Representing the area of a circle as the sum of circumferences

Your algorithm computes the following: $$ P = \frac{1}{10^n} \sum_{\substack{i \ge 0 \\ r - 10^{-n} i > 0 }} 2 \pi (r - 10^{-n} i) $$ For simplicity, let's assume that $r$ is an integer multiple of $10^{-n}$; for example, $r$ is an integer. Then we can write this as $$ P = \frac{1}{10^n} \sum_{j = 1}^{10^n r}2 \pi j $$ This is a Riemann sum (and thus a good approximation for) for the integral $$ \int_{0}^r 2 \pi r' \; dr' = \pi r^2, $$ and the approximation gets better the more subintervals you have, i.e. the higher $n$ is.

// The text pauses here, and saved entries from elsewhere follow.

/-! ### START, RESUME, CLR_STALL (R148, R190, R191, R193) -/

/-- The Proctor and array stall counters cleared. -/
def clearStalls (c : Core) : Core :=
  { c with sbStall := 0, qfStall := 0, slotStall := 0, swaitStall := 0, bwaitStall := 0, tdrainStall := 0, haltStall := 0,
           fetchStall := 0,
           arrays := c.arrays.map (fun p => (p.1, { p.2 with feedStall := 0, ringStall := 0, resStall := 0, gbpStall := 0 })),
           strm := { c.strm with stalls := [] },
           vec := { c.vec with posted := 0, loc := 0, away := 0, stolen := 0, busy0 := 0, busy1 := 0, fwait := 0 } }

/-- START takes effect: the core is out of reset and idle, halted or faulted, and a Timetable is active (R148, R541). -/
def startable (d : Dev) (v : Nat) : Bool :=
  let s := (coreOf d v).state
  (pacerOf d (coreRegion d v)).released && ttActive d && (s == .idle || s == .halted || s == .faulted)

/-- The memory cells of a core's own scratchpad. -/
def scratchCells (d : Dev) (v : Nat) : List Host.Cell :=
  d.mem.filter (fun c => decide (winBase v ≤ c.1) && decide (c.1 < winBase v + 0x600000))
/-- PRC_CTL.START. -/
def startCore (d : Dev) (v : Nat) : Dev :=
  if !startable d v then d
  else
    let ok := fetchStartOk d v (coreOf d v).start.toNat
    modCore d v (fun c =>
      let c1 := clearStalls c
      { c1 with state := .running, stop := if ok then .issuing else .fault 0x0E 0 0 0 0 0, passBreak := false,
                haltCode := 0, issue := 0, loops := [], cmds := [], ereg := [], pc := c.start, fetchBuf := [], hostStop := false
                vec := { c1.vec with detail := 0, fn := 0 }
                code := if ok && decide (winBase 0 ≤ c.start.toNat) then scratchCells d v else []
                strm := { c1.strm with errCnt := 0, errCode := 0, errKind := 0, errEntry := 0, errAddr := 0 } })

/-- PRC_CTL.RESUME: in break the held command may issue (R190). -/
def resumeCore (c : Core) : Core :=
  if c.state = .brk then { c with state := .running, stop := .issuing, passBreak := true } else c

/-- PRC_CTL.HALT_REQ written by the host, which the completion record reports (R447). -/
def hostHalt (d : Dev) (v : Nat) : Dev := modCore (haltReqAt d v) v (fun c => { c with hostStop := true })

/-! ### What follows from stopping issue -/

/-- STOPPED: after HALT_REQ, once every issued command has completed. -/
def finishStopped (c : Core) : Core :=
  if c.state = .running && c.stop = .haltReq && drained c then { c with state := .stopped, stop := .issuing } else c

/-- HALTED: every earlier command, list and task has completed (R167). -/
def finishHalted (c : Core) : Core :=
  match c.stop with
  | .halt code =>
    if c.state = .running && drained c && c.strm.lists.isEmpty then
      { c with state := .halted, stop := .issuing, haltCode := code }
    else c
  | _ => c

/-- The next command is one that faults: it lies beyond its range, or it is malformed and no comparator holds it. -/
def noteFault (d : Dev) (v : Nat) : Dev :=
  let c := coreOf d v
  if !issuing c then d
  else if fetchBeyond d v then setCore d v (stopFault c 0x0E 0 0)
  else match fetchWord d v with
    | none => d
    | some w =>
      if (cmpHit c w).isSome then d
      else match malformed d v w with
        | some (cause, detail) => setCore d v (stopFault c cause detail w)
        | none => d

/-- FAULTED: once the issued commands have completed (R186). -/
def finishFault (d : Dev) (v : Nat) : Dev :=
  let c := coreOf d v
  match c.stop with
  | .fault cause opc que tag detail fn =>
    if c.state = .running && drained c then
      let c1 := { c with state := .faulted, stop := .issuing, cause := cause, faultOpc := opc, faultQue := que, faultTag := tag,
                         vec := if cause = 0x0C then { c.vec with detail := detail, fn := fn } else c.vec }
      let word := opc.toNat + 0x100 * que.toNat + 0x10000 * tag.toNat
      signal (logEvent (setCore d v c1) 0x0401 (coreBlock d v) v (le 4 word ++ by1 cause.toNat)) 14
    else d
  | _ => d
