/-! ### The manifest (R458 to R463) -/

/-- A directory entry (R459). -/
def parseComp (m : List Byte) (i : Nat) : Component :=
  let p := 0x20 + 64 * i
  { type := leAt m p 2, first := leAt m (p + 4) 2, blocks := leAt m (p + 6) 2, length := leAt m (p + 8) 4,
    version := BitVec.ofNat 32 (leAt m (p + 12) 4), hash := BitVec.ofNat 256 (leAt m (p + 32) 32) }
/-- The largest LENGTH of a component type. -/
def compLimit (type : Nat) : Nat :=
  match type with
  | 1 => 0x200000
  | 2 => 0x400000
  | 3 => 0x100000
  | 4 => 0x400000
  | _ => 0x100000
/-- The directory is valid (R460). -/
def dirOk (m : List Byte) (nblk : Nat) : Bool :=
  let cs := (List.range 5).map (parseComp m)
  let rsv := fun i => leAt m (0x20 + 64 * i + 2) 2 == 0 && leAt m (0x20 + 64 * i + 16) 16 == 0
  [1, 2, 3, 4, 5].all (fun t => (cs.filter (fun c => c.type == t)).length == 1)
    && (List.range 5).all rsv
    && (slice m (0x20 + 320) 704).all (· == 0)
    && cs.all (fun c => 1 ≤ c.length && decide (c.length ≤ compLimit c.type) && c.blocks == cdiv c.length 65532)
    && (cs.map (·.blocks)).sum == nblk - 1
    && (List.range (nblk - 1)).all (fun j => (cs.filter (fun c => c.first ≤ j + 1 && j + 1 < c.first + c.blocks)).length == 1)
/-- The checks 2 to 6 of R463 on the data part of block 0, with the count that the delivery announced: the manifest, or the bundle
error. -/
def manifestCheck (d : Dev) (m : List Byte) (announced : Nat) : Except Nat Manifest :=
  let nblk := leAt m 6 2
  let svn := leAt m 8 4
  let vkey := leAt m 0xF 1
  let key := mapGet {} d.fuses.vendor vkey
  let mh := sha256 (m.take 0x5A0)
  let modulus := slice m 0x420 384
  if leAt m 0 4 != 0x314C5953 || leAt m 4 2 != 1 then .error 2
  else if leAt m 0xE 1 != 5 || bits (leAt m 0x10 1) 4 4 != 0 || leAt m 0x11 15 != 0 || !((m.drop 0x720).all (· == 0))
    || 64 < svn || !dirOk m nblk then .error 7
  else if nblk < 2 || 512 < nblk || nblk != announced then .error 0xA
  else if 3 < vkey || key.revoked || leNat (sha256 modulus) != key.hash.toNat then .error 3
  else if !pssVerify (beNat modulus) mh (slice m 0x5A0 384) then .error 4
  else if !bit (leAt m 0xC 1) d.fuses.grade.toNat || !bit (leAt m 0xD 1) d.fuses.step.toNat then .error 5
  else if svn < d.fuses.svnMin then .error 6
  else .ok {
    mdig := BitVec.ofNat 256 (leNat mh), nblk := nblk, svn := svn, vkey := vkey,
    revoke := BitVec.ofNat 4 (leAt m 0x10 1), comps := (List.range 5).map (parseComp m) }
/-- The bytes of a component (R460). -/
def compBytes (b : Bundle) (c : Component) : List Byte :=
  ((List.range c.blocks).flatMap (fun i => mapGet [] b.blocks (c.first + i))).take c.length
/-- Every block of a component has arrived. -/
def compWhole (b : Bundle) (c : Component) : Bool := (List.range c.blocks).all (fun i => (mapGet? b.blocks (c.first + i)).isSome)

/-! ### What a delivery comes to -/

/-- The Prefect's state with a change. -/
def setPrf (d : Dev) (f : Prefect → Prefect) : Dev := { d with prefect := f d.prefect }
/-- DONE goes out on a port (R466). -/
def sendDone (d : Dev) (p result cause : Nat) : Dev := sendCtl d p 0xE (result + cause * 2 ^ 4)
/-- The bundle is received or waited for in recovery mode. -/
def inRecovery (b : BootState) : Bool := b == .recWaiting || b == .recReceiving
/-- A bundle is being received. -/
def receiving (d : Dev) : Bool := d.prefect.boot == .receiving || d.prefect.boot == .recReceiving
/-- The waiting state that the device came from. -/
def waitAgain (b : BootState) : BootState := if inRecovery b then .recWaiting else .waiting
/-- A check fails: recovery mode, with the bundle error; a chain delivery is answered and its PREFIX remembered (R463, R470,
R475). -/
def bundleFails (d : Dev) (code : Nat) : Dev :=
  match d.prefect.bundle with
  | none => d
  | some b =>
    let d1 := setPrf d (fun p => { p with
      bundle := none, boot := .recWaiting, bundleErr := BitVec.ofNat 8 code, recCause := 2, chainLost := false
      rejected := if b.port < 12 then b.pfx :: p.rejected else p.rejected })
    if b.port < 12 then sendDone d1 b.port 1 code else d1
/-- A delivery is aborted (R465, R469). -/
def bundleAbort (d : Dev) : Dev :=
  setPrf d (fun p => { p with bundle := none, boot := waitAgain p.boot, bundleErr := 9, chainLost := false })
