/-- What a transfer that ends with status 0x5 or 0x6 leaves in the bytes that it would have written here (R221, R301): each byte, and
each element of a reduction as a whole, is old or new by a free choice. New are those that it has written, or that it can write
with what has arrived: whole rows, of a transfer that writes row by row. -/
def leaveOpen (d : Dev) (e : Engine) (x : Xfer) : Dev :=
  let t := xferTx d e x
  let unit := fun a => if isReduce t || t.arr then a / 4 * 4 else a
  if !xPending x then undoUnits d unit x.undo
  else if x.writes.isEmpty || x.hostWait || !rowWise t then d
  else
    let rs := withOffsets (txReads t)
    let whole := fun (r : Nat × Nat × Nat) => isSelf d (r.2.1 / 2 ^ 48) || (List.range r.2.2).all (fun i => (mapGet? x.gathered (r.1 + i)).isSome)
    let scales := (rs.drop t.rows).all whole
    let ops := txOps t (xferData d x.gathered rs (rdBytes d))
    let d1 := redo d t.plc (((List.zip ops (rs.take t.rows)).filter (fun p => scales && whole p.2)).map (·.1))
    undoUnits d1 unit (changedIn d d1 x.writes)
/-- TRANSFER_COMPLETE: nothing of the transfer is outstanding. One that touches host memory, or that the scoreboard has guarded,
moves its data now. -/
def transferCompleteAt (s d : Dev) (e : Engine) (slot : Nat) : Dev :=
  match xferOf d e slot with
  | none => d
  | some x =>
    if x.bellHeld || !x.waiting.isEmpty || (x.status == 0 && stillGuarded d e x) then d
    else
      let d1 := if (x.hostWait || x.guard) && x.status = 0 then runXfer s d e slot else d
      match xferOf d1 e slot with
      | none => d1
      | some y => if y.waiting.isEmpty then completeXfer (if x.status = 5 then leaveOpen d1 e y else d1) e y else d1

/-- A transfer row: the next transfer of a list starts, when it is of the row's KIND and has the grant. An empty transfer
completes in the beat in which it starts (R224). -/
def startXfer (s d : Dev) (e : Engine) (list row : Nat) : Dev :=
  let d0 := fillBuf d e
  match startGrant d0 e with
  | none => d
  | some l =>
    match pickEntry l with
    | none => d
    | some p =>
      let (status, t) := pickStatus d0 e l p
      if l.id != list || rowKind e t.kind != row then d
      else
        let slot := freeSlot (strmOf d0 e)
        let d1 := modStrm (modList d0 e list (fun m => { m with next := m.next + p.n, buf := m.buf.drop p.n })) e
          (fun x => { x with grants := (x.grants + 1) % 16 })
        let d2 := fillBuf (launchXfer s d1 e l p slot status t) e
        if status = 0 && txZero t && t.kind != 9 then transferCompleteAt s d2 e slot else d2

/-! ### Responses and timeouts (R350 to R352, R450) -/

/-- The data of a read response joins what a transfer gathers. -/
def gatherAt (x : Xfer) (off : Nat) (bs : List Byte) : Xfer :=
  { x with gathered := (bs.mapIdx (fun i b => (off + i, b))).foldl (fun m p => mapPut m p.1 p.2) x.gathered }

/-- The outstanding request that a response answers, by CORE and SLOT (R352), one of the device that sent it first, since a router on
the way may have sent a status (R353): a read response by its RTAG, a status of success the first request of the
device that is no read, any other status the first such request or else the first read. -/
def answeredBy (x : Xfer) (b : Bulk) (n : Nat) : Option Outstanding :=
  let from_ := x.waiting.filter (fun o => o.dev.toNat == b.src)
  let of := if from_.isEmpty then x.waiting else from_
  if b.op = 3 then of.find? (fun o => o.read && o.rtag.toNat == b.addr && o.len == n)
  else
    let plain := of.find? (fun o => !o.read)
    if bits b.aux 0 4 = 0 then plain else plain.or (of.find? (·.read))
/-- A list without its first element equal to one given. -/
def eraseWait : List Outstanding → Outstanding → List Outstanding
  | [], _ => []
  | a :: r, o => if a = o then r else a :: eraseWait r o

You have good intuition -- the area of the circle can be thought of as the sum of the (infinitely many) lengths of all of the circumferences you can draw inside it with smaller radius. This is what the above says. In calculus terms, the integral of circumference is area. This is why your algorithm works.


Your clever algorithm approximates the circle by a union of annuli of radius $r/10^n$. The area of each annulus is its circumference times its width.

This is a standard argument in calculus. Archimedes would have appreciated it.